MATERIAL SHOWN below:
-- ==== Sys2Proof/Tests/Slice0.lean ====
section
/-! SUPPORT. Tests of the model against the spec: words written out bit by bit from R61 and R62, one-step vectors `V<n>`
and `S<n>` of `spec/95_test_vectors.md`, and a witness for the hypotheses of each statement. Expected results come from
the spec; where a test writes a field the vector does not mention, it is the field at reset. -/

namespace Sys2Proof.Tests

open Sys2Proof Sys2Proof.Machine

/-! ## Small states -/

/-- "Booted" of the vectors: after `HWRDY_SET(1)`, `INIT`, `INIT_DONE` from reset. -/
def booted : State := { State.reset with phase := .run, hwReady := true }

/-- `INIT` was issued on hardware that is not ready (V10). -/
def waiting : State := { State.reset with phase := .initWait }

/-- The period of 60 s that V39 and V40 use. -/
def shortPeriod : Config := { Config.reference with tickPeriodNs := 60 * nsPerSec }

/-- Booted, with tick operands. -/
def ticks (a0 a1 a2 a3 : Word) : State := { booted with a0 := a0, a1 := a1, a2 := a2, a3 := a3 }

/-- The transmit memory of section 2.5. -/
def txMem : Memory :=
  [(0x20000101, 0x02#8), (0x20000103, 0x20#8), (0x20000104, 0x02#8), (0x20000108, 0x10#8), (0x20000109, 0x02#8),
   (0x2000010B, 0x20#8), (0x2000010C, 0x01#8), (0x20000200, 0x48#8), (0x20000201, 0x69#8), (0x20000210, 0x21#8)]

/-- The receive memory of section 2.5. -/
def rxMem : Memory :=
  [(0x20000301, 0x04#8), (0x20000303, 0x20#8), (0x20000304, 0x08#8), (0x20000308, 0xEF#8), (0x20000309, 0xBE#8),
   (0x2000030A, 0xAD#8), (0x2000030B, 0xDE#8)]

/-- Before V80. -/
def txReady : State := { booted with a0 := 0x20000100#32, mem := txMem }

/-- After V80. -/
def sending : State :=
  { txReady with txFaddr := 0x20000100#32, txNfrag := 2#16, txBusy := true, r0 := 1#32 }

/-- Before V90. -/
def rxReady : State := { booted with a0 := 0x20000300#32, mem := rxMem }

/-- After V90. -/
def receiving : State :=
  { rxReady with
    rxDaddr := 0x20000300#32
    rxBuf := 0x20000400#32
    rxMax := 8#16
    rxBusy := true
    r0 := 1#32
    mem := [(0x20000301, 0x04#8), (0x20000303, 0x20#8), (0x20000304, 0x08#8)] }

/-- After V92: the first five bytes are in. -/
def received : State :=
  { receiving with
    rxCnt := 5#16
    mem := receiving.mem ++ [(0x20000400, 0x48#8), (0x20000401, 0x45#8), (0x20000402, 0x4C#8), (0x20000403, 0x4C#8),
      (0x20000404, 0x4F#8)] }

/-- The host moves next, with `h`. -/
def hostAt (h : HostStep) (s : State) : State := { s with schedule := [.host], hostTodo := [h] }

/-- The event `e` moves next. -/
def eventAt (e : Event) (s : State) : State := { s with schedule := [.event e] }

/-- The next state, where there is one. -/
def after (o : Host.Outcome State Fault Refusal) : Option State :=
  match o with
  | .next t => some t
  | .fault _ => none
  | .refused _ => none

/-- The host writes the word `w` to `CMD`; what it finds then. -/
def issue (w : Word) (s : State) : Option State := after (step (hostAt (.wr 0 w) s))

/-! ## Well-formedness: the one check is the mode's range -/

theorem test_wf_refuses_modes_above_four :
    (Instr.setMode 5#3).wf = false ∧ (Instr.setMode 6#3).wf = false ∧ (Instr.setMode 7#3).wf = false := by decide

theorem test_wf_admits_mode_four_and_any_fragment_count :
    (Instr.setMode 4#3).wf = true ∧ (Instr.txEnqueue 0xFFFF#16).wf = true ∧ (Instr.txEnqueue 0#16).wf = true := by decide

/-! ## Decoding, words from the table of R62 -/

theorem test_decode_init_service :
    decode 0b00000001000000000000000000000000#32 = .ok .init ∧
    decode 0b00000010000000000000000000000000#32 = .ok .service := by decide

theorem test_decode_ticks :
    decode 0b00010000000000000000000000000000#32 = .ok .tickCount ∧
    decode 0b00010001000000000000000000000000#32 = .ok .tickHrcount ∧
    decode 0b00010010000000000000000000000000#32 = .ok .tickDelta ∧
    decode 0b00010011000000000000000000000000#32 = .ok .tickCompare := by decide

theorem test_decode_event_blink :
    decode 0b00100000000000000000000000000000#32 = .ok .getEvent ∧
    decode 0b00110000000000000000000000000100#32 = .ok (.setMode 4#3) ∧
    decode 0b00110001000000000000000000000000#32 = .ok .getMode ∧
    decode 0b00110010000000000000000000000000#32 = .ok .blinkUpdate := by decide

theorem test_decode_transmit :
    decode 0b01000000000000001000000000000001#32 = .ok (.txEnqueue 0x8001#16) ∧
    decode 0b01000001000000000000000000000000#32 = .ok .txAbort ∧
    decode 0b01000010000000000000000000000000#32 = .ok .txQuery := by decide

theorem test_decode_receive :
    decode 0b01001000000000000000000000000000#32 = .ok .rxEnqueue ∧
    decode 0b01001001000000000000000000000000#32 = .ok .rxAbort ∧
    decode 0b01001010000000000000000000000000#32 = .ok .rxQuery := by decide

/-- V2 to V8: reserved opcodes, must-be-0 bits, modes that name nothing. -/
theorem test_decode_rejects_reserved_words :
    decode 0x00000000#32 = .error .reservedOpcode ∧ decode 0xFF000000#32 = .error .reservedOpcode ∧
    decode 0x43000000#32 = .error .reservedOpcode ∧ decode 0x4B000000#32 = .error .reservedOpcode ∧
    decode 0x03000000#32 = .error .reservedOpcode ∧ decode 0x21000000#32 = .error .reservedOpcode ∧
    decode 0x10000001#32 = .error .mustBeZeroBits ∧ decode 0x30000008#32 = .error .mustBeZeroBits ∧
    decode 0x40010000#32 = .error .mustBeZeroBits ∧ decode 0x30000005#32 = .error .reservedMode := by decide

/-- The words of P4 and S5. -/
theorem test_encode_fields :
    encode (.txEnqueue 2#16) = 0x40000002#32 ∧ encode (.setMode 1#3) = 0x30000001#32 ∧
    encode .rxQuery = 0x4A000000#32 := by decide

/-! ## Sequencing -/

theorem test_fetch_word_runs_next :
    (after (step (State.reset.withFetchWord 32 0x10000000))).map (·.st) = some 3#32 ∧
    (after (step (State.reset.withFetchWord 32 0x01000000))).map (·.phase) = some .initWait := by decide

/-- V1 and V2. -/
theorem test_seq_and_illegal_before_init :
    (issue 0x10000000#32 State.reset).map (fun t => (t.st, t.r0, t.r1)) = some (3#32, 0#32, 0#32) ∧
    (issue 0x00000000#32 State.reset).map (·.st) = some 2#32 := by decide

/-- V9 and V10. -/
theorem test_init :
    (issue 0x01000000#32 { sending with timeNs := 7000, evt := 3#2 }).map
      (fun t => (t.st, t.timeNs, t.evt, t.txBusy)) = some (3#32, 7000, 3#2, true) ∧
    (issue 0x01000000#32 State.reset).map (fun t => (t.st, t.phase)) = some (0#32, .initWait) := by decide

/-- V11 and V12. -/
theorem test_init_done :
    (after (step (eventAt .initDone { waiting with hwReady := true, st := 3#32 }))).map (fun t => (t.phase, t.st)) =
      some (.run, 0#32) ∧
    (after (step (eventAt .initDone waiting))).map (·.phase) = some .initWait ∧
    (issue 0x02000000#32 waiting).map (·.hostTodo) = some [.wr 0 0x02000000#32] := by decide

/-- V15. -/
theorem test_service : (issue 0x02000000#32 { booted with st := 3#32 }).map (fun t => { t with hostTodo := [] }) =
    some booted := by decide

/-- V14. -/
theorem test_port :
    (after (step (hostAt (.wr 1 7#32) booted))).map (·.st) = some 0#32 ∧
    (after (step (hostAt (.wr 6 9#32) booted))).map (·.r0) = some 0#32 ∧
    (after (step (hostAt (.rd 0) { booted with st := 4#32 }))).map (·.hostReads) = some [0#32] ∧
    (after (step (hostAt (.wr 5 9#32) booted))).map (fun t => (t.a2, t.a3)) = some (0#32, 9#32) := by decide

/-- V16 and V56. -/
theorem test_disabled_events :
    [Event.edge true, .tickAdv, .rxByte 0x41#8].all (fun e => takeEvent e State.reset == State.reset) := by decide

/-! ## TickClock -/

/-- V22 and V23. -/
theorem test_tick_count :
    (issue 0x10000000#32 { booted with timeNs := 5123456000 }).map (fun t => (t.r0, t.r1)) =
      some (5#32, 123000000#32) ∧
    (issue 0x10000000#32 { booted with timeNs := 2 ^ 32 * nsPerSec - 1000 }).map (fun t => (t.r0, t.r1)) =
      some (4294967295#32, 999000000#32) := by decide

theorem test_tick_hrcount :
    (issue 0x11000000#32 { booted with timeNs := 5123456000 }).map (fun t => (t.r0, t.r1)) =
      some (5#32, 123456000#32) ∧
    (issue 0x11000000#32 { booted with timeNs := 2 ^ 32 * nsPerSec - 1000 }).map (fun t => (t.r0, t.r1)) =
      some (4294967295#32, 999999000#32) := by decide

/-- V24 and V25. -/
theorem test_tick_adv_wraps :
    (takeEvent .tickAdv { booted with timeNs := 2 ^ 32 * nsPerSec - 1000 }).timeNs = 0 ∧
    (takeEvent .tickAdv { booted with timeNs := 59999999000, cfg := shortPeriod }).timeNs = 0 := by decide

/-- V32, V34 and V36. -/
theorem test_tick_delta :
    (issue 0x12000000#32 (ticks 5#32 100#32 4#32 999999900#32)).map (fun t => (t.r0, t.r1)) = some (0#32, 200#32) ∧
    (issue 0x12000000#32 (ticks 0#32 100#32 4294967295#32 999999900#32)).map (fun t => (t.r0, t.r1)) =
      some (0#32, 200#32) ∧
    (issue 0x12000000#32 (ticks 3#32 200#32 10#32 500#32)).map (fun t => (t.r0, t.r1)) =
      some (4294967288#32, 999999700#32) := by decide

/-- V39, V40, and V41, V42 where only the status and the frame are said. -/
theorem test_tick_delta_periods :
    (issue 0x12000000#32 { ticks 1#32 0#32 59#32 0#32 with cfg := shortPeriod }).map (fun t => (t.r0, t.r1)) =
      some (2#32, 0#32) ∧
    (issue 0x12000000#32 { ticks 0#32 0#32 59#32 999999999#32 with cfg := shortPeriod }).map
      (fun t => (t.r0, t.r1)) = some (0#32, 1#32) ∧
    (issue 0x12000000#32 (ticks 0#32 1000000000#32 0#32 0#32)).map (fun t => (t.st, t.draws)) = some (0#32, 2) ∧
    (issue 0x12000000#32 { ticks 0#32 0#32 100#32 0#32 with cfg := shortPeriod }).map (fun t => (t.st, t.a2)) =
      some (0#32, 100#32) := by decide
End of MATERIAL SHOWN.
> _TASK_:
Could you return all lines from the records that include the word "receiving"?

> _FINISHED EXERCISE_:
def receiving : State :=
  { receiving with
    mem := receiving.mem ++ [(0x20000400, 0x48#8), (0x20000401, 0x45#8), (0x20000402, 0x4C#8), (0x20000403, 0x4C#8),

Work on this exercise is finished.